Lindbergh High School is a public high school in the Lindbergh School District. It is in Sappington, an unincorporated area in St. Louis County, Missouri, in the suburbs of St. Louis. It is the only high school in the district. The 2022 graduating class had 555 students.

==History==

The school district was founded in 1949 but the first schools appeared in the district as far back as 1939. The high school was originally named Grandview. Its mascot was the Griffin and the school colors were maroon and gold. During the high school's first academic year in 1950–51, classes were held in the basement and boiler room of the district's Sappington School elementary building. Construction began on the new high school in 1951, and classes began at the site in September of that year, even though the building was still under construction.

The school district decided that the name Grandview sounded too much like a rest home, so in April 1952, the school was renamed Lindbergh, after world-acclaimed pilot Charles Lindbergh. Its students became the Flyers and the school colors became green and gold. The mascot later became Lindy, sporting a chicken or eagle-like costume. In the fall of 2007, Lindy sported a new look: A black eagle, sporting a flight jacket, aviation cap and aviation goggles, as part of The Green Machine, a student spirit organization known for its rowdy antics.
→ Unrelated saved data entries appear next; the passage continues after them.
/-! ### `setChcnt` -/

@[simp] theorem State.setChcnt_lanes (v : BitVec 3) : (s.setChcnt v).lanes = s.lanes := rfl
@[simp] theorem State.setChcnt_pc (v : BitVec 3) : (s.setChcnt v).pc = s.pc := rfl
@[simp] theorem State.setChcnt_busy (v : BitVec 3) : (s.setChcnt v).busy = s.busy := rfl
@[simp] theorem State.setChcnt_done (v : BitVec 3) : (s.setChcnt v).done = s.done := rfl
@[simp] theorem State.setChcnt_err (v : BitVec 3) : (s.setChcnt v).err = s.err := rfl
@[simp] theorem State.setChcnt_errCode (v : BitVec 3) : (s.setChcnt v).errCode = s.errCode := rfl
@[simp] theorem State.setChcnt_iw (v : BitVec 3) : (s.setChcnt v).iw = s.iw := rfl
@[simp] theorem State.setChcnt_ix (v : BitVec 3) : (s.setChcnt v).ix = s.ix := rfl
@[simp] theorem State.setChcnt_iy (v : BitVec 3) : (s.setChcnt v).iy = s.iy := rfl
@[simp] theorem State.setChcnt_iz (v : BitVec 3) : (s.setChcnt v).iz = s.iz := rfl
@[simp] theorem State.setChcnt_ptr (v : BitVec 3) : (s.setChcnt v).ptr = s.ptr := rfl
@[simp] theorem State.setChcnt_blkcnt (v : BitVec 3) : (s.setChcnt v).blkcnt = s.blkcnt := rfl
@[simp] theorem State.setChcnt_chcnt (v : BitVec 3) : (s.setChcnt v).chcnt = v := rfl
@[simp] theorem State.setChcnt_seedAddr (v : BitVec 3) : (s.setChcnt v).seedAddr = s.seedAddr := rfl
@[simp] theorem State.setChcnt_seedLen (v : BitVec 3) : (s.setChcnt v).seedLen = s.seedLen := rfl
@[simp] theorem State.setChcnt_dataAddr (v : BitVec 3) : (s.setChcnt v).dataAddr = s.dataAddr := rfl
@[simp] theorem State.setChcnt_dataLen (v : BitVec 3) : (s.setChcnt v).dataLen = s.dataLen := rfl
@[simp] theorem State.setChcnt_digest (v : BitVec 3) : (s.setChcnt v).digest = s.digest := rfl
@[simp] theorem State.setChcnt_rom (v : BitVec 3) : (s.setChcnt v).rom = s.rom := rfl
@[simp] theorem State.setChcnt_mem (v : BitVec 3) : (s.setChcnt v).mem = s.mem := rfl
@[simp] theorem State.setChcnt_unreadable (v : BitVec 3) : (s.setChcnt v).unreadable = s.unreadable := rfl
@[simp] theorem State.setChcnt_script (v : BitVec 3) : (s.setChcnt v).script = s.script := rfl
@[simp] theorem State.setChcnt_reads (v : BitVec 3) : (s.setChcnt v).reads = s.reads := rfl
@[simp] theorem State.setChcnt_answers (v : BitVec 3) : (s.setChcnt v).answers = s.answers := rfl
@[simp] theorem State.setChcnt_lane (v : BitVec 3) (j : LaneNo) : (s.setChcnt v).lane j = s.lane j := rfl
@[simp] theorem State.setChcnt_fetch (v : BitVec 3) : (s.setChcnt v).fetch = s.fetch := rfl
@[simp] theorem State.setChcnt_byteAt (v : BitVec 3) (a' : Quad) : (s.setChcnt v).byteAt a' = s.byteAt a' := rfl
@[simp] theorem State.setChcnt_window (v : BitVec 3) (a' : Quad) : (s.setChcnt v).window a' = s.window a' := rfl
@[simp] theorem State.setChcnt_readable (v : BitVec 3) (a' : Quad) : (s.setChcnt v).readable a' = s.readable a' := rfl
@[simp] theorem State.setChcnt_windowReadable (v : BitVec 3) (a' : Quad) : (s.setChcnt v).windowReadable a' = s.windowReadable a' := rfl

/-! ### `setDigest` -/

@[simp] theorem State.setDigest_lanes (v : Lane) : (s.setDigest v).lanes = s.lanes := rfl
@[simp] theorem State.setDigest_pc (v : Lane) : (s.setDigest v).pc = s.pc := rfl
@[simp] theorem State.setDigest_busy (v : Lane) : (s.setDigest v).busy = s.busy := rfl
@[simp] theorem State.setDigest_done (v : Lane) : (s.setDigest v).done = s.done := rfl
@[simp] theorem State.setDigest_err (v : Lane) : (s.setDigest v).err = s.err := rfl
@[simp] theorem State.setDigest_errCode (v : Lane) : (s.setDigest v).errCode = s.errCode := rfl
@[simp] theorem State.setDigest_iw (v : Lane) : (s.setDigest v).iw = s.iw := rfl
@[simp] theorem State.setDigest_ix (v : Lane) : (s.setDigest v).ix = s.ix := rfl
@[simp] theorem State.setDigest_iy (v : Lane) : (s.setDigest v).iy = s.iy := rfl
@[simp] theorem State.setDigest_iz (v : Lane) : (s.setDigest v).iz = s.iz := rfl
@[simp] theorem State.setDigest_ptr (v : Lane) : (s.setDigest v).ptr = s.ptr := rfl
@[simp] theorem State.setDigest_blkcnt (v : Lane) : (s.setDigest v).blkcnt = s.blkcnt := rfl
@[simp] theorem State.setDigest_chcnt (v : Lane) : (s.setDigest v).chcnt = s.chcnt := rfl
@[simp] theorem State.setDigest_seedAddr (v : Lane) : (s.setDigest v).seedAddr = s.seedAddr := rfl
@[simp] theorem State.setDigest_seedLen (v : Lane) : (s.setDigest v).seedLen = s.seedLen := rfl
@[simp] theorem State.setDigest_dataAddr (v : Lane) : (s.setDigest v).dataAddr = s.dataAddr := rfl
@[simp] theorem State.setDigest_dataLen (v : Lane) : (s.setDigest v).dataLen = s.dataLen := rfl
@[simp] theorem State.setDigest_digest (v : Lane) : (s.setDigest v).digest = v := rfl
@[simp] theorem State.setDigest_rom (v : Lane) : (s.setDigest v).rom = s.rom := rfl
@[simp] theorem State.setDigest_mem (v : Lane) : (s.setDigest v).mem = s.mem := rfl
@[simp] theorem State.setDigest_unreadable (v : Lane) : (s.setDigest v).unreadable = s.unreadable := rfl
@[simp] theorem State.setDigest_script (v : Lane) : (s.setDigest v).script = s.script := rfl
@[simp] theorem State.setDigest_reads (v : Lane) : (s.setDigest v).reads = s.reads := rfl
@[simp] theorem State.setDigest_answers (v : Lane) : (s.setDigest v).answers = s.answers := rfl
@[simp] theorem State.setDigest_lane (v : Lane) (j : LaneNo) : (s.setDigest v).lane j = s.lane j := rfl
@[simp] theorem State.setDigest_fetch (v : Lane) : (s.setDigest v).fetch = s.fetch := rfl
@[simp] theorem State.setDigest_byteAt (v : Lane) (a' : Quad) : (s.setDigest v).byteAt a' = s.byteAt a' := rfl
@[simp] theorem State.setDigest_window (v : Lane) (a' : Quad) : (s.setDigest v).window a' = s.window a' := rfl
@[simp] theorem State.setDigest_readable (v : Lane) (a' : Quad) : (s.setDigest v).readable a' = s.readable a' := rfl
@[simp] theorem State.setDigest_windowReadable (v : Lane) (a' : Quad) : (s.setDigest v).windowReadable a' = s.windowReadable a' := rfl

/-! ### `setSeedAddr` -/

@[simp] theorem State.setSeedAddr_lanes (v : Quad) : (s.setSeedAddr v).lanes = s.lanes := rfl
@[simp] theorem State.setSeedAddr_pc (v : Quad) : (s.setSeedAddr v).pc = s.pc := rfl
@[simp] theorem State.setSeedAddr_busy (v : Quad) : (s.setSeedAddr v).busy = s.busy := rfl
@[simp] theorem State.setSeedAddr_done (v : Quad) : (s.setSeedAddr v).done = s.done := rfl
@[simp] theorem State.setSeedAddr_err (v : Quad) : (s.setSeedAddr v).err = s.err := rfl
@[simp] theorem State.setSeedAddr_errCode (v : Quad) : (s.setSeedAddr v).errCode = s.errCode := rfl
@[simp] theorem State.setSeedAddr_iw (v : Quad) : (s.setSeedAddr v).iw = s.iw := rfl
@[simp] theorem State.setSeedAddr_ix (v : Quad) : (s.setSeedAddr v).ix = s.ix := rfl
@[simp] theorem State.setSeedAddr_iy (v : Quad) : (s.setSeedAddr v).iy = s.iy := rfl
@[simp] theorem State.setSeedAddr_iz (v : Quad) : (s.setSeedAddr v).iz = s.iz := rfl
@[simp] theorem State.setSeedAddr_ptr (v : Quad) : (s.setSeedAddr v).ptr = s.ptr := rfl
@[simp] theorem State.setSeedAddr_blkcnt (v : Quad) : (s.setSeedAddr v).blkcnt = s.blkcnt := rfl
@[simp] theorem State.setSeedAddr_chcnt (v : Quad) : (s.setSeedAddr v).chcnt = s.chcnt := rfl
@[simp] theorem State.setSeedAddr_seedAddr (v : Quad) : (s.setSeedAddr v).seedAddr = v := rfl
@[simp] theorem State.setSeedAddr_seedLen (v : Quad) : (s.setSeedAddr v).seedLen = s.seedLen := rfl
@[simp] theorem State.setSeedAddr_dataAddr (v : Quad) : (s.setSeedAddr v).dataAddr = s.dataAddr := rfl
@[simp] theorem State.setSeedAddr_dataLen (v : Quad) : (s.setSeedAddr v).dataLen = s.dataLen := rfl
@[simp] theorem State.setSeedAddr_digest (v : Quad) : (s.setSeedAddr v).digest = s.digest := rfl
@[simp] theorem State.setSeedAddr_rom (v : Quad) : (s.setSeedAddr v).rom = s.rom := rfl
@[simp] theorem State.setSeedAddr_mem (v : Quad) : (s.setSeedAddr v).mem = s.mem := rfl
@[simp] theorem State.setSeedAddr_unreadable (v : Quad) : (s.setSeedAddr v).unreadable = s.unreadable := rfl
@[simp] theorem State.setSeedAddr_script (v : Quad) : (s.setSeedAddr v).script = s.script := rfl
@[simp] theorem State.setSeedAddr_reads (v : Quad) : (s.setSeedAddr v).reads = s.reads := rfl
@[simp] theorem State.setSeedAddr_answers (v : Quad) : (s.setSeedAddr v).answers = s.answers := rfl
@[simp] theorem State.setSeedAddr_lane (v : Quad) (j : LaneNo) : (s.setSeedAddr v).lane j = s.lane j := rfl
@[simp] theorem State.setSeedAddr_fetch (v : Quad) : (s.setSeedAddr v).fetch = s.fetch := rfl
@[simp] theorem State.setSeedAddr_byteAt (v : Quad) (a' : Quad) : (s.setSeedAddr v).byteAt a' = s.byteAt a' := rfl
@[simp] theorem State.setSeedAddr_window (v : Quad) (a' : Quad) : (s.setSeedAddr v).window a' = s.window a' := rfl
@[simp] theorem State.setSeedAddr_readable (v : Quad) (a' : Quad) : (s.setSeedAddr v).readable a' = s.readable a' := rfl
@[simp] theorem State.setSeedAddr_windowReadable (v : Quad) (a' : Quad) : (s.setSeedAddr v).windowReadable a' = s.windowReadable a' := rfl

/-! ### `setSeedLen` -/

@[simp] theorem State.setSeedLen_lanes (v : Quad) : (s.setSeedLen v).lanes = s.lanes := rfl
@[simp] theorem State.setSeedLen_pc (v : Quad) : (s.setSeedLen v).pc = s.pc := rfl
@[simp] theorem State.setSeedLen_busy (v : Quad) : (s.setSeedLen v).busy = s.busy := rfl
@[simp] theorem State.setSeedLen_done (v : Quad) : (s.setSeedLen v).done = s.done := rfl
@[simp] theorem State.setSeedLen_err (v : Quad) : (s.setSeedLen v).err = s.err := rfl
@[simp] theorem State.setSeedLen_errCode (v : Quad) : (s.setSeedLen v).errCode = s.errCode := rfl
@[simp] theorem State.setSeedLen_iw (v : Quad) : (s.setSeedLen v).iw = s.iw := rfl
@[simp] theorem State.setSeedLen_ix (v : Quad) : (s.setSeedLen v).ix = s.ix := rfl
@[simp] theorem State.setSeedLen_iy (v : Quad) : (s.setSeedLen v).iy = s.iy := rfl
@[simp] theorem State.setSeedLen_iz (v : Quad) : (s.setSeedLen v).iz = s.iz := rfl
@[simp] theorem State.setSeedLen_ptr (v : Quad) : (s.setSeedLen v).ptr = s.ptr := rfl
@[simp] theorem State.setSeedLen_blkcnt (v : Quad) : (s.setSeedLen v).blkcnt = s.blkcnt := rfl
@[simp] theorem State.setSeedLen_chcnt (v : Quad) : (s.setSeedLen v).chcnt = s.chcnt := rfl
@[simp] theorem State.setSeedLen_seedAddr (v : Quad) : (s.setSeedLen v).seedAddr = s.seedAddr := rfl
@[simp] theorem State.setSeedLen_seedLen (v : Quad) : (s.setSeedLen v).seedLen = v := rfl
@[simp] theorem State.setSeedLen_dataAddr (v : Quad) : (s.setSeedLen v).dataAddr = s.dataAddr := rfl
@[simp] theorem State.setSeedLen_dataLen (v : Quad) : (s.setSeedLen v).dataLen = s.dataLen := rfl
@[simp] theorem State.setSeedLen_digest (v : Quad) : (s.setSeedLen v).digest = s.digest := rfl
@[simp] theorem State.setSeedLen_rom (v : Quad) : (s.setSeedLen v).rom = s.rom := rfl
@[simp] theorem State.setSeedLen_mem (v : Quad) : (s.setSeedLen v).mem = s.mem := rfl
@[simp] theorem State.setSeedLen_unreadable (v : Quad) : (s.setSeedLen v).unreadable = s.unreadable := rfl
@[simp] theorem State.setSeedLen_script (v : Quad) : (s.setSeedLen v).script = s.script := rfl
@[simp] theorem State.setSeedLen_reads (v : Quad) : (s.setSeedLen v).reads = s.reads := rfl
@[simp] theorem State.setSeedLen_answers (v : Quad) : (s.setSeedLen v).answers = s.answers := rfl
@[simp] theorem State.setSeedLen_lane (v : Quad) (j : LaneNo) : (s.setSeedLen v).lane j = s.lane j := rfl
@[simp] theorem State.setSeedLen_fetch (v : Quad) : (s.setSeedLen v).fetch = s.fetch := rfl
@[simp] theorem State.setSeedLen_byteAt (v : Quad) (a' : Quad) : (s.setSeedLen v).byteAt a' = s.byteAt a' := rfl
@[simp] theorem State.setSeedLen_window (v : Quad) (a' : Quad) : (s.setSeedLen v).window a' = s.window a' := rfl
@[simp] theorem State.setSeedLen_readable (v : Quad) (a' : Quad) : (s.setSeedLen v).readable a' = s.readable a' := rfl
@[simp] theorem State.setSeedLen_windowReadable (v : Quad) (a' : Quad) : (s.setSeedLen v).windowReadable a' = s.windowReadable a' := rfl

/-! ### `setDataAddr` -/

@[simp] theorem State.setDataAddr_lanes (v : Quad) : (s.setDataAddr v).lanes = s.lanes := rfl
@[simp] theorem State.setDataAddr_pc (v : Quad) : (s.setDataAddr v).pc = s.pc := rfl
@[simp] theorem State.setDataAddr_busy (v : Quad) : (s.setDataAddr v).busy = s.busy := rfl
@[simp] theorem State.setDataAddr_done (v : Quad) : (s.setDataAddr v).done = s.done := rfl
@[simp] theorem State.setDataAddr_err (v : Quad) : (s.setDataAddr v).err = s.err := rfl
@[simp] theorem State.setDataAddr_errCode (v : Quad) : (s.setDataAddr v).errCode = s.errCode := rfl
@[simp] theorem State.setDataAddr_iw (v : Quad) : (s.setDataAddr v).iw = s.iw := rfl
@[simp] theorem State.setDataAddr_ix (v : Quad) : (s.setDataAddr v).ix = s.ix := rfl
@[simp] theorem State.setDataAddr_iy (v : Quad) : (s.setDataAddr v).iy = s.iy := rfl
@[simp] theorem State.setDataAddr_iz (v : Quad) : (s.setDataAddr v).iz = s.iz := rfl
@[simp] theorem State.setDataAddr_ptr (v : Quad) : (s.setDataAddr v).ptr = s.ptr := rfl
@[simp] theorem State.setDataAddr_blkcnt (v : Quad) : (s.setDataAddr v).blkcnt = s.blkcnt := rfl
@[simp] theorem State.setDataAddr_chcnt (v : Quad) : (s.setDataAddr v).chcnt = s.chcnt := rfl
@[simp] theorem State.setDataAddr_seedAddr (v : Quad) : (s.setDataAddr v).seedAddr = s.seedAddr := rfl
@[simp] theorem State.setDataAddr_seedLen (v : Quad) : (s.setDataAddr v).seedLen = s.seedLen := rfl
@[simp] theorem State.setDataAddr_dataAddr (v : Quad) : (s.setDataAddr v).dataAddr = v := rfl
@[simp] theorem State.setDataAddr_dataLen (v : Quad) : (s.setDataAddr v).dataLen = s.dataLen := rfl
@[simp] theorem State.setDataAddr_digest (v : Quad) : (s.setDataAddr v).digest = s.digest := rfl
@[simp] theorem State.setDataAddr_rom (v : Quad) : (s.setDataAddr v).rom = s.rom := rfl
@[simp] theorem State.setDataAddr_mem (v : Quad) : (s.setDataAddr v).mem = s.mem := rfl
@[simp] theorem State.setDataAddr_unreadable (v : Quad) : (s.setDataAddr v).unreadable = s.unreadable := rfl
@[simp] theorem State.setDataAddr_script (v : Quad) : (s.setDataAddr v).script = s.script := rfl
@[simp] theorem State.setDataAddr_reads (v : Quad) : (s.setDataAddr v).reads = s.reads := rfl
@[simp] theorem State.setDataAddr_answers (v : Quad) : (s.setDataAddr v).answers = s.answers := rfl
@[simp] theorem State.setDataAddr_lane (v : Quad) (j : LaneNo) : (s.setDataAddr v).lane j = s.lane j := rfl
@[simp] theorem State.setDataAddr_fetch (v : Quad) : (s.setDataAddr v).fetch = s.fetch := rfl
@[simp] theorem State.setDataAddr_byteAt (v : Quad) (a' : Quad) : (s.setDataAddr v).byteAt a' = s.byteAt a' := rfl
@[simp] theorem State.setDataAddr_window (v : Quad) (a' : Quad) : (s.setDataAddr v).window a' = s.window a' := rfl
@[simp] theorem State.setDataAddr_readable (v : Quad) (a' : Quad) : (s.setDataAddr v).readable a' = s.readable a' := rfl
@[simp] theorem State.setDataAddr_windowReadable (v : Quad) (a' : Quad) : (s.setDataAddr v).windowReadable a' = s.windowReadable a' := rfl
In 1957 the district also adopted the name, becoming the Lindbergh School District. Several new school buildings were created over the following years, several of which later closed as a result of a declining student population.
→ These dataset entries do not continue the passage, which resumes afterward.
-- ==== Sys2Proof/Tests/Slice0.lean ====
section
/-!
SUPPORT. Our own tests: the smoke test of the well-formedness checks, words written out from the spec's
encodings, single steps with the values of 95_test_vectors.md, and for every statement that has
hypotheses a state that meets them.
-/

namespace Sys2Proof.Tests

open Sys2Proof Sys2Proof.Machine

-- One theorem after the other: dozens of kernel evaluations at once would exceed the memory limit.
set_option Elab.async false

/-! ### Helpers -/

/-- A value of the next state, or none where there is no next state. -/
def after {α : Type} (r : StepResult) (f : State → α) : Option α :=
  match r with
  | .next t => some (f t)
  | .fault _ => none
  | .refused _ => none

/-- The fault of a result. -/
def faultOf (r : StepResult) : Option Fault :=
  match r with
  | .next _ => none
  | .fault e => some e
  | .refused _ => none

/-- The refusal of a result. -/
def refusalOf (r : StepResult) : Option Refusal :=
  match r with
  | .next _ => none
  | .fault _ => none
  | .refused e => some e

theorem next_of_after {r : StepResult} (h : after r (fun _ => ()) = some ()) : ∃ t, r = .next t := by
  cases r with
  | next t => exact ⟨t, rfl⟩
  | fault e => cases h
  | refused e => cases h

/-- `bytes(b, b+1, ..., b+15)`. -/
def ramp (b : Nat) : Lane := ofBytes fun i => BitVec.ofNat 8 (b + i)

/-- `n` bytes `b, b+1, ...` from address `a` on. -/
def rampMem (a b n : Nat) : List Host.Cell := (List.range n).map fun k => (a + k, BitVec.ofNat 8 (b + k))

/-- A run in progress, at word `pc`. -/
def busyAt (pc : UAddr) : State := { State.reset with busy := true, seedLen := 128#64, pc := pc }

/-- Lanes `x[i] = bytes(16i .. 16i+15)` (95_test_vectors.md section 3.5). -/
def rampLanes (pc : UAddr) : State :=
  { busyAt pc with lanes := #v[ramp 0, ramp 16, ramp 32, ramp 48, ramp 64, ramp 80, ramp 96, ramp 112] }

/-- A host write of `CTRL` with START, as the whole script. -/
def startScript : List Turn := [.host (.write .ctrl 1#64)]

/-! ### Well-formedness: each check refuses an ill-formed term or word -/

/-- A reserved bit set, or opcode 0x0 or 0xF, makes a word illegal (95 section 3.1). -/
theorem test_legalWord_refuses :
    [0x00000000#32, 0xF0000000#32, 0xFFFFFFFF#32, 0x10000008#32, 0x20000080#32, 0x30000001#32, 0x40008000#32,
      0x58000008#32, 0x60000010#32, 0x70000100#32, 0x80001000#32, 0x90010000#32, 0xA0000136#32, 0xB0040000#32,
      0xC0000040#32, 0xD0000040#32, 0xE0000001#32].any legalWord = false := by decide

theorem test_legalWord_accepts_the_rom : romWords.all legalWord = true := by decide +kernel

/-- Terms outside the schedules of the micro-program. -/
theorem test_scheduled_refuses :
    [Instr.mix 0 0 0 0 0, .mix 0 4 6 1 0, .shuf 0 1 2 4 5 0, .blk 0x1B, .jmp 0x09, .chk 0x35, .addq 3 3,
      .xorv 2 2].any Instr.scheduled = false := by decide

theorem test_listing_scheduled_and_wf : listing.all (fun i => i.scheduled && i.wf) = true := by decide

/-- A row's mask and pattern together: a wrong pattern is not accepted. -/
theorem test_accepts_refuses : (OpcodeRow.accepts ⟨"SEED", 0x10000000#32, 0xFFFFFFF8#32⟩ 0x10000010#32) = false := by
  decide

/-- Memory forms that are not canonical: unsorted, repeated, an entry an unlisted address reads as, an
address outside the address space. -/
theorem test_memory_wf_refuses :
    Memory.wf [(5, 1#8), (4, 1#8)] = false ∧ Memory.wf [(5, 1#8), (5, 2#8)] = false ∧
    Memory.wf [(5, 0#8)] = false ∧ Memory.wf [(2 ^ 64, 1#8)] = false ∧ Pages.wf [3, 3] = false ∧
    Pages.wf [2 ^ 52] = false := by decide +kernel

/-! ### Decoding: words written out from R81 and R82, bit fields left to right -/

theorem test_decode_seed : decode 0b0001_0000000000000000000000000_111#32 = .ok (.seed 7) := by decide
theorem test_decode_blk : decode 0b0010_000000000000000000000_0011010#32 = .ok (.blk 0x1A) := by decide
theorem test_decode_ldc : decode 0b0011_0000000000000000000000000000#32 = .ok .ldc := by decide
theorem test_decode_mix : decode 0b0100_0000000000000_101_100_011_010_001#32 = .ok (.mix 1 2 3 4 5) := by decide
theorem test_decode_jmp : decode 0b0101_000000000000000000000_0001000#32 = .ok (.jmp 0x08) := by decide
theorem test_decode_ldp : decode 0b0110_0000000000000000000000000000#32 = .ok .ldp := by decide
theorem test_decode_ldf : decode 0b0111_0000000000000000000000000000#32 = .ok .ldf := by decide
theorem test_decode_inj : decode 0b1000_0000000000000000000000000000#32 = .ok .inj := by decide
theorem test_decode_lenv : decode 0b1001_0000000000000000000000000000#32 = .ok .lenv := by decide
theorem test_decode_chk : decode 0b1010_000000000000000000000_1111111#32 = .ok (.chk 0x7F) := by decide
theorem test_decode_shuf :
    decode 0b1011_0000000000_000_001_010_011_100_101#32 = .ok (.shuf 5 4 3 2 1 0) := by decide
theorem test_decode_addq : decode 0b1100_0000000000000000000000_000_011#32 = .ok (.addq 3 0) := by decide
theorem test_decode_xorv : decode 0b1101_0000000000000000000000_110_010#32 = .ok (.xorv 2 6) := by decide
theorem test_decode_fin : decode 0b1110_0000000000000000000000000000#32 = .ok .fin := by decide

/-- The reason an illegal word is refused by (R85). -/
theorem test_decode_illegal :
    decode 0x00000000#32 = .error .opcode ∧ decode 0xFFFFFFFF#32 = .error .opcode ∧
    decode 0x58000008#32 = .error .reservedBit ∧ decode 0x40008000#32 = .error .reservedBit := by decide

/-- Words of the ROM listing of R221 with the micro-operation printed beside them. -/
theorem test_decode_rom_words :
    decode 0x400023A0#32 = .ok (.mix 0 4 6 1 2) ∧ decode 0x4000115F#32 = .ok (.mix 7 3 5 0 1) ∧
    decode 0xB002C647#32 = .ok (.shuf 7 0 1 3 4 5) ∧ decode 0xD000002C#32 = .ok (.xorv 4 5) ∧
    decode 0xA0000036#32 = .ok (.chk 0x36) := by decide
Over the past three decades, the district's population waned (and aged, leading to childless senior citizens), causing the student body to drop significantly over the years. Lindbergh was the first school in Missouri to offer the International Baccalaureate program, and Lindbergh High School is the secondary school home of the St. Louis Regional Program for Exceptionally Gifted Students (PEGS). In 1995 the school received $25 million for construction and improved facilities through the approval of bond measure, Proposition R. In 2000 and 2003 similar propositions were passed, giving the school additional revenues for improvements of infrastructure and facilities.
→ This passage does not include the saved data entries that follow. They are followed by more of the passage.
theorem Moved.stepsLeft : t.stepsLeft + 1 = s.stepsLeft := by
  have hbranch : t.tailBranch = s.tailBranch :=
    congrArg (fun len : Quad => if len.toNat / 32 % 8 < 7 then 1 else 0) hlen
  have hlt := s.chunks_lt
  cases hm with
  | onward place pc counters =>
    rcases place with hp | hp | hp | hp | hp
    · rw [State.stepsLeft_head (by omega), State.stepsLeft_head (s := s) (by omega), hbranch, counters.blkcnt,
        counters.chcnt, pc]
      omega
    · rw [State.stepsLeft_inBlock (by omega), State.stepsLeft_inBlock (s := s) (by omega), hbranch,
        counters.blkcnt, counters.chcnt, pc]
      omega
    · rw [State.stepsLeft_fixedTail (by omega), State.stepsLeft_fixedTail (s := s) (by omega), hbranch,
        counters.chcnt, pc]
      omega
    · rw [State.stepsLeft_tailChunks (s := s) (by omega)]
      by_cases hlast : s.pc.toNat = 0x35
      · have htail := h.tailChunks (by omega) (by omega)
        rw [State.stepsLeft_afterTail (by omega), State.tailBranch_of_eq (by omega), pc]
        omega
      · rw [State.stepsLeft_tailChunks (by omega), hbranch, counters.chcnt, pc]
        omega
    · rw [State.stepsLeft_afterTail (by omega), State.stepsLeft_afterTail (s := s) (by omega), pc]
      omega
  | chunk place pc ptr blkcnt chcnt =>
    rcases place with hp | hp
    · rw [State.stepsLeft_inBlock (by omega), State.stepsLeft_inBlock (s := s) (by omega), hbranch, blkcnt, chcnt,
        pc]
      omega
    · rw [State.stepsLeft_tailChunks (by omega), State.stepsLeft_tailChunks (s := s) (by omega), hbranch, chcnt, pc]
      omega
  | enterBlock place pc ptr blkcnt chcnt =>
    rw [State.stepsLeft_inBlock (by omega), State.stepsLeft_head (s := s) (by omega), hbranch, chcnt, pc]
    omega
  | leaveLoop place left pc counters =>
    rw [State.stepsLeft_fixedTail (by omega), State.stepsLeft_head (s := s) (by omega), hbranch, counters.chcnt,
      pc]
    omega
  | repeatLoop place pc counters =>
    rw [State.stepsLeft_head (by omega), State.stepsLeft_inBlock (s := s) (by omega), hbranch, counters.blkcnt,
      counters.chcnt, pc]
    omega
  | enterChunk place pc ptr blkcnt chcnt =>
    rw [State.stepsLeft_tailChunks (s := t) (by omega), hbranch, pc]
    by_cases hfirst : s.pc.toNat = 0x21
    · rw [State.stepsLeft_fixedTail (by omega)]
      omega
    · rw [State.stepsLeft_tailChunks (by omega)]
      omega
  | leaveTail place left pc counters =>
    rw [State.stepsLeft_afterTail (s := t) (by omega), pc]
    by_cases hfirst : s.pc.toNat = 0x21
    · have hall := h.allChunks (by omega)
      rw [State.stepsLeft_fixedTail (by omega), State.tailBranch_of_lt (by omega)]
      omega
    · have htail := h.tailChunks (by omega) (by omega)
      rw [State.stepsLeft_tailChunks (by omega), State.tailBranch_of_lt (by omega)]
      omega
  | finish place result => rw [result] at hbusy; exact absurd hbusy Bool.false_ne_true

end Moves

/-- At FIN one step is left. -/
theorem State.stepsLeft_fin {s : State} (h : s.pc.toNat = 0x49) : s.stepsLeft = 1 := by
  rw [State.stepsLeft_afterTail (by omega), h]

/-! ### The steps -/

/-- Taking a turn off the script does not move the run. -/
theorem State.OnTrack.setScript {s : State} (h : s.OnTrack) (ts : List Turn) : (s.setScript ts).OnTrack :=
  h.of_eq rfl ⟨rfl, rfl, rfl⟩ rfl rfl

theorem State.OnTrack.sequencerTurn {s t : State} (hinv : s.Inv) (h : s.busy = true → s.OnTrack)
    (ht : sequencerTurn s = .next t) (htbusy : t.busy = true) : t.OnTrack := by
  cases hbusy : s.busy with
  | false =>
    rw [sequencerTurn_idle hbusy] at ht
    obtain rfl := Host.Outcome.next.inj ht
    exact h htbusy
  | true =>
    rcases sequencerTurn_next_busy hinv hbusy ht with ⟨-, rfl⟩ | ⟨hm, hw⟩
    · exact absurd htbusy Bool.false_ne_true
    · obtain ⟨-, hregs, -⟩ := innerStep_of_withoutWork_eq hw
      exact hm.onTrack (h hbusy) hregs.dataLen htbusy hregs.dataAddr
=== Proposition R and construction ===
In April 2019, voters who live in the district approved Proposition R, which would spend $105 million (to be raised by a bond issue, without raising taxes) on construction projects in the district. $80 million was allocated to demolish and rebuild parts of the high school (the school consists of multiple buildings), with the other $25 million spent on constructing secure entrances in other schools. The proposition was approved with 77% of the vote (57.15% was needed to approve the measure). The project is organized into three phases.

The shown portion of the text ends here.